A Disaster of Bibilical Proportions

By: David Campbell
Published On: 8/23/2007 3:15:37 PM

"Every valley shall be filled, and every mountain and hill shall be brought low" -- Luke 3:5 King James Version

"Well, I stand up next to a mountain and I chop it down with the edge of my hand" -- Jimi Hendrix Voodoo Child

"The Bush administration is set to issue a regulation on Friday that would enshrine the coal mining practice of mountaintop removal. The technique involves blasting off the tops of mountains and dumping the rubble into valleys and streams?'This is a parting gift to the coal industry from this administration,' said Joe Lovett, executive director of the Appalachian Center for the Economy and the Environment in Lewisburg, W.Va. `What is at stake is the future of Appalachia. This is an attempt to make legal what has long been illegal.'"

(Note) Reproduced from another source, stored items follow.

-- ==== Sys2Proof/Decode.lean ====
section
/-! DEFINITION. The command that a word spells by the opcode table's bits. The table of this block gives no row any bits: its
commands are bus accesses, requests and events, not words. -/

namespace Sys2Proof

/-- No row of spec/opcode_table.json gives bits, so no word spells a command. -/
def decodeTableWord (_nbits _w : Nat) : Option Instr := none

end Sys2Proof
end

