-- ==== Sys2Proof/Machine/Access.lean ====
section
/-! DEFINITION. Who accesses what (00_scope R12-R16; 11_fault_collection R277-R279, R417; 12 R283; 14 R328): initiator IDs,
worlds and slices, the violation logs, who may access which register, and the plain effect of a register access. -/

namespace Sys2Proof.Machine

def secCore : Initiator := ⟨.fw, 0, 0⟩
def pmcFw : Initiator := ⟨.fw, 1, 0⟩
def registrar : Initiator := ⟨.fw, 2, 0⟩
def proctor : Initiator := ⟨.fw, 3, 0⟩

def isSecCore (w : Initiator) : Bool := w.kind = .fw && w.index = 0
def isRegistrar (w : Initiator) : Bool := w.kind = .fw && w.index = 2
def isProctor (w : Initiator) : Bool := w.kind = .fw && w.index = 3
def isPmc (w : Initiator) : Bool := w.kind = .fw && w.index = 1
def isHub (w : Initiator) (k : Nat) : Bool := w.kind = .hubUnit && w.index = k

def Ctx.isFw (c : Ctx) (k : Nat) : Bool := c.kind = .fw && c.index = k

/-- The world tag of an application core is 1 while the monitor carries its call (R283, R286). -/
def State.worldTag (s : State) (core : Nat) : Bool := (Table.find s.sec.calls core).isSome

/-- R283: the access is a secure-world access. -/
def State.isSecure (s : State) (w : Initiator) : Bool :=
  match w.kind with
  | .fw => w.index = 0
  | .apc => s.worldTag w.index
  | .debug => s.on SEC_STATE.DBG_S_INV
  | _ => false

/-- R278: the 16-bit initiator ID. -/
def State.initId (s : State) (w : Initiator) : Nat :=
  match w.kind with
  | .apc => w.index % 32 + b2n (s.worldTag w.index) * 256
  | .seat => 0x1000 + w.index % 4096
  | .ccc => 0x2000 + w.index % 4096
  | .fw => 0x3000 + w.index % 4096
  | .pcie => 0x4000 + w.index % 4096
  | .hubUnit => 0x5000 + w.index % 4096
  | .pair => 0x6000
  | .debug => 0x7000

/-- The configured slice of an identity (R327, R328). -/
def State.boundSlice (s : State) (kind function ident : Nat) : Option Nat :=
  (s.slices.find? (fun p => p.2.kind = kind && p.2.ident = ident && (kind = 1 || p.2.function = function))).map (·.1)

/-- R328: the slice that an access belongs to. -/
def State.sliceOf (s : State) (w : Initiator) : Option Nat :=
  match w.kind with
  | .pcie => s.boundSlice 0 w.index w.ident
  | .apc => s.boundSlice 1 0 (Table.get s.sec.procId 0 w.index)
  | .seat => s.seatSlice w.index
  | .pair | .hubUnit => if w.ident = 0 then none else some (w.ident - 1)
  | _ => none

def State.ctx (s : State) (w : Initiator) : Ctx := ⟨s.initId w, s.sliceOf w, s.isSecure w, w.kind, w.index, w.ident⟩

/-- The initiator that a context was made from. -/
def Ctx.who (c : Ctx) : Initiator := ⟨c.kind, c.index, c.ident⟩

/-! ### Violation logs -/

/-- The registers of a violation log pair (R279). -/
def violPair : ViolLog → Reg × Reg
  | .hub => (HUB_VIOL_ADDR, HUB_VIOL_INFO)
  | .core m => (CORE_VIOL_ADDR (m.val / 8) (m.val % 8), CORE_VIOL_INFO (m.val / 8) (m.val % 8))
  | .cluster n => (CLC_VIOL_ADDR n.val, CLC_VIOL_INFO n.val)
  | .wmark => (WMARK_VIOL_ADDR, WMARK_VIOL_INFO)
  | .bridge b => (BRG_VIOL_ADDR b.val, BRG_VIOL_INFO b.val)

/-- A violation as a check finds it: the log of the checking block, the REASON and the source (R277, R279). -/
structure Viol where
  log : ViolLog
  reason : Nat
  src : Nat
  deriving DecidableEq, Repr

def hubViol (reason : Nat) : Viol := ⟨.hub, reason, srcFabricViol⟩
def clusterViol (n : Fin 16) (reason : Nat) : Viol := ⟨.cluster n, reason, srcCluster n.val 14⟩

/-- R277: log a violation. The first since VALID was cleared is held, later ones are counted; each raises the source. -/
def State.logViol (s : State) (v : Viol) (c : Ctx) (addr : Nat) (write : Bool) : State :=
  let p := violPair v.log
  let cnt : FRef := ⟨p.2, 63, 48⟩
  let s1 :=
    if s.on ⟨p.1, 63, 63⟩ then s
    else
      let n := s.rd cnt
      (s.setReg64 p.1 (2 ^ 63 + b2n write * 2 ^ 48 + addr % 2 ^ 48)).setReg64 p.2
        (n * 2 ^ 48 + (match c.slice with | some i => 2 ^ 38 + i % 64 * 2 ^ 32 | none => 0) + v.reason * 2 ^ 16 + c.id)
  (s1.satAdd cnt 1).raise v.src

/-! ### The register at an address (R15, R16) -/

/-- The block that checks a register: the cluster control block or the Hub fabric (R279, R417). -/
def regViol (addr reason : Nat) : Viol :=
  if 0x20000000 ≤ addr ∧ addr < 0x20100000 then
    clusterViol ⟨(addr - 0x20000000) / 0x10000 % 16, Nat.mod_lt _ (by decide)⟩ reason
  else hubViol reason

/-- Width of a register in bytes: AON_SERVICE is 32 bits wide, every other register 64. The spec gives GW_OBJ_SEL no width of its own; it is 64 bits
here, as GW_OBJ_VALUE beside it (log entry 70, DESIGN CHOICE). -/
def regWidth (f : RegFam) : Nat := if f = .aon_service then 4 else 8

/-- The register whose bytes hold address `a`: the width of an access is held against it (R15). -/
def regOver (a : Nat) : Option (RegFam × Nat × Nat) :=
  match regAt (a / 8 * 8) with
  | some r => if a % 8 < regWidth r.1 then some r else none
  | none => none

/-- A naturally aligned access of 1, 2, 4 or 8 bytes. -/
def naturally (a n : Nat) : Bool := (n = 1 || n = 2 || n = 4 || n = 8) && a % n = 0

/-- R15, R16, step WIDTH: the access has the full width of the register that it reaches, or reaches none and is naturally aligned. -/
def widthOk (a n : Nat) : Bool :=
  match regOver a with
  | some (f, i, j) => a = (f.reg i j).addr && n = regWidth f
  | none => naturally a n

/-! ### Access rights -/

/-- Configuration word of a queue, and its owning slice (R353). -/
def QRec.c (q : QRec) : Nat := q.cfg.toNat
def QRec.owner (q : QRec) : Option Nat := if bit q.c 22 then some (bits q.c 21 16) else none

/-- R313, R367: the initiator ID matches an owner register (MLMB_PRIVp_OWNER or GW_ADMIN): enabled, and the ID equals
INITIATOR in the bits of MASK. -/
def State.ownerMatch (s : State) (r : Reg) (id : Nat) : Bool :=
  let v := s.reg64 r
  bit v 32 && (id &&& bits v 31 16) = (bits v 15 0 &&& bits v 31 16)

/-- The GW, CANX and TIME registers accept writes from it (R367). -/
def State.gwAdmin (s : State) (c : Ctx) : Bool := c.isFw 0 || s.ownerMatch GW_ADMIN c.id

/-- The selecting party of an access to the QMGR (R354): slices 0-63, then initiator IDs. -/
def Ctx.qParty (c : Ctx) : Nat :=
  match c.slice with
  | some i => i
  | none => 64 + c.id

/-- The queue that the accessing party has selected (R354). -/
def State.ctxSelected (s : State) (c : Ctx) : Nat := Table.get s.qsel 0 c.qParty
def State.qParty (s : State) (w : Initiator) : Nat := (s.ctx w).qParty
def State.qSelected (s : State) (w : Initiator) : Nat := s.ctxSelected (s.ctx w)

/-- A firmware processor (R306). -/
def isFirmware (k : InitKind) : Bool := k = .fw || k = .ccc

/-- The initiator owns queue `q` (R353): it belongs to the owning slice or, where the queue has none, is a firmware processor. -/
def State.ownsQueue (s : State) (c : Ctx) (q : Nat) : Bool :=
  match (s.queue q).owner with
  | some a => c.slice = some a
  | none => isFirmware c.kind

/-- The owner of a SECMB channel (R284). -/
def Ctx.ownsChannel (c : Ctx) (ch : Nat) : Bool :=
  if ch < 24 then c.kind = .apc && c.index = ch && c.secure
  else if ch = 24 then c.isFw 2
  else if ch = 25 then c.isFw 1
  else if ch = 26 then c.isFw 3
  else if ch = 27 then c.kind = .pair
  else if ch = 28 then c.kind = .debug
  else false

/-- A planning channel is privileged (R203). -/
def State.planPriv (s : State) (ch : Nat) : Bool := bit (s.rd PLAN_PRIV.MASK) ch

/-- Whether an access has the right to a register of family `f` with index `i` (R44, R114, R197, R203, R219, R233,
R252, R275, R284, R288, R292, R312, R336, R354, R367, R379, R386, R393, R412). -/
def State.ctxRights (s : State) (f : RegFam) (i : Nat) (c : Ctx) (write : Bool) : Bool :=
  match f.rights with
  | .readAll => true
  | .all => true
  | .cluster => (c.kind = .ccc && c.index = i) || c.isFw 2 || c.isFw 0
  | .secOnly => c.isFw 0
  | .regSec => c.isFw 2 || c.isFw 0
  | .planCh =>
    if s.planPriv i then c.isFw 3 || c.secure
    else c.isFw 2 || c.slice = some (s.rd (PLAN_CH_CTRL.SLICE i))
  | .disp => c.isFw 2 || c.slice = some (s.rd DISP_RAST_CTRL.SLICE)
  | .proc => c.isFw 3 || c.isFw 2 || c.secure
  | .roll => !write || c.isFw 3 || c.secure
  | .fcuCfg => !write || c.isFw 0
  | .fcuRead => !write
  | .fcuAck => !write || c.isFw 0 || c.isFw 3 || c.secure
  | .secmb => !write || c.ownsChannel i
  | .secWrite => !write || c.isFw 0
  | .barrier => !write || c.isFw 2 || c.isFw 0
  | .pairWin => c.isFw 0 || (!write && c.isFw 2)
  | .queue => c.isFw 2 || c.isFw 0 || s.ownsQueue c (s.ctxSelected c)
  | .gw => !write || s.gwAdmin c
  | .railStatus => !write || c.isFw 0 || c.isFw 1 || c.isFw 2
  | .pmcLimit => !write || c.isFw 0 || c.isFw 1

/-- The right of an initiator to a register. -/
def State.rightsOk (s : State) (f : RegFam) (i : Nat) (w : Initiator) (write : Bool) : Bool := s.ctxRights f i (s.ctx w) write

/-! ### The plain effect of a register access (R12, R13) -/

/-- R12: what a write of `v` leaves in a field that holds `old`. `locked` is the register's lock. -/
def accWrite (acc : Acc) (locked : Bool) (old v : Nat) : Nat :=
  match acc with
  | .ro => old
  | .rc => old
  | .wo => 0
  | .rw => v
  | .rwl => if locked then old else v
  | .w1c => old &&& (v ^^^ (2 ^ 64 - 1))
  | .w1s => old ||| v

/-- The reference of field `x` of register `r`. -/
def Fld.ref (x : Fld) (r : Reg) : FRef := ⟨r, x.hi, x.lo⟩

/-- R12, R13: a write of the word `v` to a register by the access codes of its fields, a field at a time; `ok` says whether
the value may be written to the field. Reserved bits do not exist. -/
def State.plainWrite (s : State) (r : Reg) (fs : List Fld) (locked : Bool) (v : Nat) (ok : Fld → Nat → Bool) : State :=
  fs.foldl (fun t x =>
    let n := (x.ref r).of v
    if ok x n then t.wr (x.ref r) (accWrite x.acc locked (t.rd (x.ref r)) n) else t) s

/-- R12: the value that a read returns: write-only fields read as zero. -/
def readMask (fs : List Fld) (r : Reg) (v : Nat) : Nat :=
  fs.foldl (fun n x => if x.acc = .wo then n else n + (x.ref r).of v * 2 ^ x.lo) 0

/-- R12: the effect of a read on read-to-clear fields. -/
def State.readClear (s : State) (r : Reg) (fs : List Fld) : State :=
  fs.foldl (fun t x => if x.acc = .rc then t.wr (x.ref r) 0 else t) s

end Sys2Proof.Machine
end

The Bush administration continues to overwhelm my capacity for outrage.


Comments



Scorched earth (VA Breeze - 8/24/2007 12:04:42 AM)
It seems like the Bush Administration won't be happy until they totally ruin our country- environmentally, socially, spiritually and so on....


A redirect for Joe Stanley (elevandoski - 8/25/2007 6:55:15 AM)
Joe Stanley should re-forward that ODBA domain to this site.  It's vile and disgusting, and completely a product of their beloved President Shit-for-Brains.


This story deserves front page!!!! (Dianne - 8/24/2007 9:13:30 AM)
Thank you David for your diary.


Democracy Now (elevandoski - 8/24/2007 9:43:38 PM)
interview on this catastrophe...
http://www.democracy...


A relation to Jerry and Terry? (elevandoski - 8/25/2007 8:20:08 AM)
Frank Kilgore, a Wise County attorney who fought to get the federal strip-mine laws enacted in 1977, had a few comments on the proposed rules change.

"The bottom line is the Appalachian coalfields, our native ecosystem, is going to get hammered," he said. "It is just a matter of how long it takes to get it done, and are we willing to play it out in advance to minimize the damages and maximize the post-mining uses of the impacted lands."